In a complex system you are attempting to simplify (or deprecate components of), and where you cannot find an owner or stakeholder over some component system -- unplug the component and wait for errors or user complaints. Thus you will find out who is affected by the component and who likely stakeholders should be.

For example, old graybeards like myself will almost all have a story of finding some lost Sun or Irix server sitting under a pile of gear in an old closet, happily turned on with nobody current employed who knows anything about it.

What does it do? What's the user/password? How did it get there? all lost to the sands of time.

Turning it off will let you know if you can retire it or if somebody emerges with a problem then they can own it.



And then you accidentally crashed the whole business, for months, also known as a career limiting move. The stuff The Daily WTF published for failed companies.

Which is why only independent contractors can safely pull it off, and even then not always.

The correct test is targeted error injection. Make the thing a bit flaky see who complains or notices. Fan favorite is explicitly laggy or busted routers in the path for networked hardware.

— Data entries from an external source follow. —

/-- Whether a slot is marked INT32 (R131). -/
def Cluster.isInt (c : Cluster) (slot : Nat) : Bool := c.accInt.getLsbD slot

/-- Writes accumulator entries. -/
def Cluster.writeAcc (c : Cluster) (idx : Nat) (vals : List Nat) : Cluster := { c with acc := putBlock 0 idx vals c.acc }

/-- Sets the type mark of a slot. -/
def Cluster.mark (c : Cluster) (slot : Nat) (int : Bool) : Cluster :=
  { c with accInt := if int then c.accInt ||| BitVec.twoPow 32 slot else c.accInt &&& ~~~ BitVec.twoPow 32 slot }

/-- `ACC_ZERO` on the slots of a mask: +0.0, marked FP32 (R123, R131). -/
def Cluster.zeroSlots (c : Cluster) (mask : Nat) : Cluster :=
  (maskBits 32 mask).foldl (fun c s => { c.mark s false with acc := eraseBlock (accIndex s 0) 16384 c.acc }) c

end Sys2Proof.Machine
end

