/-- A row operation that gives one element for each row (R134, R137): value, saturations and invalid operations. -/
def State.vecRows (s : State) (n : Nat) (arg : BitVec 40) (f : VecDesc → List Val → Val × Nat × Nat) : Plan :=
  match s.vecDesc n arg with
  | none => .bad
  | some v =>
    if v.rowlen = 0 || !arithFmt v.fs || !arithFmt v.fd then .bad
    else
      let rho := v.count / v.rowlen
      match opAddr v.src0 v.fs v.count v.rowlen v.side, opAddr v.dst v.fd rho 0 v.topnote with
      | some a, some d =>
        if !dstOk d v.fd then .bad
        else
          let o := s.readOperand n a v.fs v.count v.rowlen v.side
          let rs := (chunks v.rowlen o.vals).map (f v)
          let w := s.writeOperand n d v.fd 0 false none (rs.map (·.1))
          let u := popBits 8 v.units
          .ok (uVector v.units) (o.slots ||| w.slots)
            (ceilDiv rho u * ceilDiv v.rowlen (lanesOf v.fs) + 12) []
            (w.effs ++ eventEffs n (o.sat + w.sat + (rs.map (·.2.1)).sum) (o.inv + w.inv + (rs.map (·.2.2)).sum)) false
      | _, _ => .bad

def planVrsum (s : State) (n : Nat) (arg : BitVec 40) : Plan :=
  s.vecRows n arg (fun v row =>
    if v.fs.isInt then let r := rowSumInt row; (.ofInt r.1, r.2, 0)
    else let r := rowSum row; (r.1, 0, r.2))

def planVrmax (s : State) (n : Nat) (arg : BitVec 40) : Plan :=
  s.vecRows n arg (fun _ row => (rowMax row, 0, 0))

/-! ### Sort and merge (R141, R109) -/

/-- R109: whether `a` may stand before `b` in the order asked for: NaN after every number. -/
def sortLe (descend : Bool) (a b : Val) : Bool :=
  if b.isNan then true
  else if a.isNan then false
  else if descend then !a.lt b else !b.lt a

/-- R141: sorts one row of (key, payload) pairs, stably. -/
def sortRow (descend : Bool) (row : List (Nat × Val × Nat)) : List (Nat × Val × Nat) :=
  sortBy (fun a b => sortLe descend a.2.1 b.2.1) row

/-- R141: the kind of key that a source format names: FP32, INT32, or UINT32, which R125 gives no code of its own and
UINT8 stands for (DESIGN CHOICE, log 122). -/
def sortKeyFmt (f : Fmt) : Bool := f == .f32 || f == .i32 || f == .u8

/-- Value of a key of a sort from its 32 bits. -/
def sortKey (f : Fmt) (code : Nat) : Val := if f == .u8 then .ofNat code else f.decode code

/-- Bits of a key as a sort writes it: a NaN is canonical (R88). -/
def sortCode (f : Fmt) (code : Nat) : Nat := if f == .f32 then fp32.encode .rne (fp32.decode code) else code

/-- The 32-bit words of a sort's operand: near-SRAM words, or accumulator entries as they stand. -/
def State.sortWords (s : State) (n : Nat) (a : OpAddr) (count : Nat) : List Nat :=
  match a with
  | .near off => unpackCodes 32 (s.near n off (4 * count))
  | .acc idx => (s.cluster n).accBits idx count

/-- The keys of a sort: accumulator entries are read in the keys' type (R131, R599). -/
def State.sortKeys (s : State) (n : Nat) (a : OpAddr) (f : Fmt) (count : Nat) : List Nat × Operand :=
  match a with
  | .near _ => (s.sortWords n a count, {})
  | .acc idx =>
    let o := readAcc (s.cluster n) (f != .f32) idx count
    (o.vals.map (accEncode (f != .f32)), o)

/-- R141: writes the sorted keys at the destination and the payload at the next 32-byte boundary after them (DESIGN
CHOICE, log 122). -/
def State.sortWrite (s : State) (n : Nat) (a : OpAddr) (f : Fmt) (keys pays : List Nat) : Written :=
  match a with
  | .near d => { effs := [.sram (nearBase n + d) (packCodes 32 keys),
      .sram (nearBase n + alignUp 32 (d + 4 * keys.length)) (packCodes 32 pays)] }
  | .acc idx =>
    let c := s.cluster n
    let at' := alignUp 8 (idx + keys.length)
    { effs := rawEntries c n idx (f != .f32) keys ++ rawEntries c n at' (f != .f32) pays
      slots := slotsOf idx (at' + pays.length - idx) }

It's still not without risks, crappy old glue or scripts tend to fail catastrophically. So as usual, backups and spares. Documentation before messing with the thing...

Generally also found that it is safer to send excess garbage downstream from the putative server than induce outages. Spam gets quick results. Assumes of course you know what it is supposed to send... Or that garbage sent from there will get noticed.

The last thing is an actual smoke test.


At my company, we call this a scream test


There are only certain classes of systems this works for. If the system generates infrequent alerts, for example, the stakeholder won't know there's an issue until they independently discover that they missed an alert. That said, I've resorted to this approach before, and it works.


And then you suddenly torpedoed security notifications for the whole company. Nobody noticed for a year that updates were not applied. The rest of the story writes itself.